Sunday, April 26, 2009

Ignorant Knowledge

    The literary tourist in Birmingham will find a few lines from T.S. Eliot's 'Burnt Norton' carved on the rim of the fountain in Victoria Square. The lines are attributed to Eliot, but the source is not cited. I had to shuffle through Four Quartets to find them.

And the pool was filled with water out of sunlight,
And the lotos rose, quietly, quietly,
The surface glittered out of heart of light,
And they were behind us, reflected in the pool.
Then a cloud passed, and the pool was empty.

    One of the unfortunate traits inherited from teaching is that, as soon as you find out something new, you want to impart it. In other words, you are always disguising your ignorance as knowledge. (This does not usually apply to things you already know, such as that A. E. Housman came from nearby Worcestershire, and was not, in fact, ever, a Shropshire lad.)
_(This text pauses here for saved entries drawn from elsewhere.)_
-- ==== Sys2Proof/Machine/Aes.lean ====
section
/-! DEFINITION. The cipher of an encrypted Cofeben port (R235): AES-256 (FIPS 197) and GCM (NIST SP 800-38D) over a group of seven flit payloads,
with no additional data. Bytes stand in the order in which a flit carries them. -/

namespace Sys2Proof.Machine

/-! ### GF(2^8) -/

/-- Times x in GF(2^8) with a reduction polynomial. -/
def gfX (poly a : Nat) : Nat := if 128 ≤ a then (2 * a) ^^^ poly else 2 * a

/-- The product of two elements, `n` bits of the second one. -/
def gfMulN (poly : Nat) : Nat → Nat → Nat → Nat
  | 0, _, _ => 0
  | n + 1, a, b => (if b % 2 = 1 then a else 0) ^^^ gfMulN poly n (gfX poly a) (b / 2)

/-- The product of two elements. -/
def gfMul (poly a b : Nat) : Nat := gfMulN poly 8 a b

/-- a^(2^(n+1) - 2), from the squares of a. -/
def gfInvN (poly : Nat) : Nat → Nat → Nat → Nat
  | 0, _, acc => acc
  | n + 1, sq, acc => gfInvN poly n (gfMul poly sq sq) (gfMul poly acc sq)

/-- The inverse of an element; 0 for 0. -/
def gfInv (poly a : Nat) : Nat := gfInvN poly 7 (gfMul poly a a) 1

/-! ### AES-256 -/

/-- The polynomial of AES. -/
def aesPoly : Nat := 0x11B

/-- Rotate a byte left. -/
def rotl8 (n b : Nat) : Nat := b * 2 ^ n % 256 + b / 2 ^ (8 - n)

/-- SubBytes of one byte. -/
def aesSub (b : Nat) : Nat :=
  let x := gfInv aesPoly b
  x ^^^ rotl8 1 x ^^^ rotl8 2 x ^^^ rotl8 3 x ^^^ rotl8 4 x ^^^ 0x63

/-- The n bytes of a number, the most significant first. -/
def bytesBe (v : Nat) : Nat → List Nat
  | 0 => []
  | n + 1 => v / 2 ^ (8 * n) % 256 :: bytesBe v n

/-- The number that bytes spell, the most significant first. -/
def natBe (bytes : List Nat) : Nat := bytes.foldl (fun a b => a * 256 + b) 0

/-- SubWord. -/
def aesSubWord (w : Nat) : Nat := natBe ((bytesBe w 4).map aesSub)

/-- Key expansion: words from i on, `n` of them, onto those there are, newest first. -/
def aesExpand : Nat → Nat → List Nat → List Nat
  | 0, _, ws => ws
  | n + 1, i, ws =>
    let t := ws.headD 0
    let f := if i % 8 = 0 then aesSubWord (t * 2 ^ 8 % 2 ^ 32 + t / 2 ^ 24) ^^^ (2 ^ (i / 8 - 1) * 2 ^ 24)
      else if i % 8 = 4 then aesSubWord t else t
    aesExpand n (i + 1) ((ws.getD 7 0 ^^^ f) :: ws)

/-- The fifteen round keys of a 256-bit key, 16 bytes each. -/
def aesKeys (key : Nat) : List (List Nat) :=
  let ws := (aesExpand 52 8 ((List.range 8).map (fun i => key / 2 ^ (32 * i) % 2 ^ 32))).reverse
  (List.range 15).map (fun r => (List.range 4).flatMap (fun c => bytesBe (ws.getD (4 * r + c) 0) 4))

/-- Bytewise exclusive or. -/
def xorBytes (a b : List Nat) : List Nat := List.zipWith (· ^^^ ·) a b

/-- ShiftRows. -/
def aesShift (st : List Nat) : List Nat := (List.range 16).map (fun i => st.getD (i % 4 + 4 * ((i / 4 + i % 4) % 4)) 0)

/-- MixColumns. -/
def aesMix (st : List Nat) : List Nat :=
  (List.range 16).map (fun i =>
    let at_ (k : Nat) := st.getD (i / 4 * 4 + (i + k) % 4) 0
    gfMul aesPoly (at_ 0) 2 ^^^ gfMul aesPoly (at_ 1) 3 ^^^ at_ 2 ^^^ at_ 3)

/-- Rounds 1 to 14, given their keys. -/
def aesRounds : List (List Nat) → List Nat → List Nat
  | [], st => st
  | [k], st => xorBytes (aesShift (st.map aesSub)) k
  | k :: ks, st => aesRounds ks (xorBytes (aesMix (aesShift (st.map aesSub))) k)

/-- One block under expanded keys. -/
def aesBlock (keys : List (List Nat)) (block : Nat) : Nat :=
  natBe (aesRounds (keys.drop 1) (xorBytes (bytesBe block 16) (keys.headD [])))

/-! ### GCM -/

/-- The product in GHASH's field, `n` bits of the first factor, the most significant first. -/
def ghashMulN : Nat → Nat → Nat → Nat
  | 0, _, _ => 0
  | n + 1, x, v =>
    (if x / 2 ^ 127 % 2 = 1 then v else 0) ^^^
      ghashMulN n (x * 2 % 2 ^ 128) (if v % 2 = 1 then (v / 2) ^^^ (0xE1 * 2 ^ 120) else v / 2)

/-- GHASH of blocks. -/
def ghash (h : Nat) (blocks : List Nat) : Nat := blocks.foldl (fun y b => ghashMulN 128 (y ^^^ b) h) 0

/-- Blocks of 16 bytes. -/
def blocks16 (bytes : List Nat) : List Nat := (List.range ((bytes.length + 15) / 16)).map (fun i => natBe ((bytes.drop (16 * i)).take 16))

/-- The IV of a group (R235): the key identifier, then the group counter, each little-endian (R3). -/
def gcmIv (keyId group : Nat) : Nat :=
  natBe ((List.range 4).map (fun i => keyId / 2 ^ (8 * i) % 256) ++ (List.range 8).map (fun i => group / 2 ^ (8 * i) % 256))

/-- Encrypt or decrypt payload j of a group: 224 bytes, 14 blocks of key stream each. -/
def gcmPayload (key iv j : Nat) (bytes : List Nat) : List Nat :=
  let ks := aesKeys key
  xorBytes bytes ((List.range 14).flatMap (fun b => bytesBe (aesBlock ks (iv * 2 ^ 32 + 2 + 14 * j + b)) 16))

/-- The tag over the ciphertext of a group: 16 bytes. -/
def gcmTag (key iv : Nat) (cipher : List Nat) : List Nat :=
  let ks := aesKeys key
  bytesBe (ghash (aesBlock ks 0) (blocks16 cipher ++ [8 * cipher.length]) ^^^ aesBlock ks (iv * 2 ^ 32 + 1)) 16

end Sys2Proof.Machine
end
   In literary exchanges, one of the conditions of the game tends to involve demonstrating what you know, comparing authors, citing examples, quoting phrases, etc. Just as interesting, I imagine, is how much you don't know. For example, in Stepping Stones, Heaney admitted to Dennis O' Driscoll that he had never got very far with Pound's Cantos. That might rate as influence, the fact that you haven't read such and such. Following that principle, my influences of the unread would include Ariosto's Orlando Furioso, Tasso's Jerusalem Liberated, The Kalevala, and the novels of Gerald Griffin.

Another related topic here is the operation of memory. I count myself among those whose powers of recall are patchy. In literature and life we all know people with tremendous recall, such as Beckett. 

If you use a phrase which you read somewhere else  once, and then forgot until it reemerged in your writing, is that plagiarism or influence?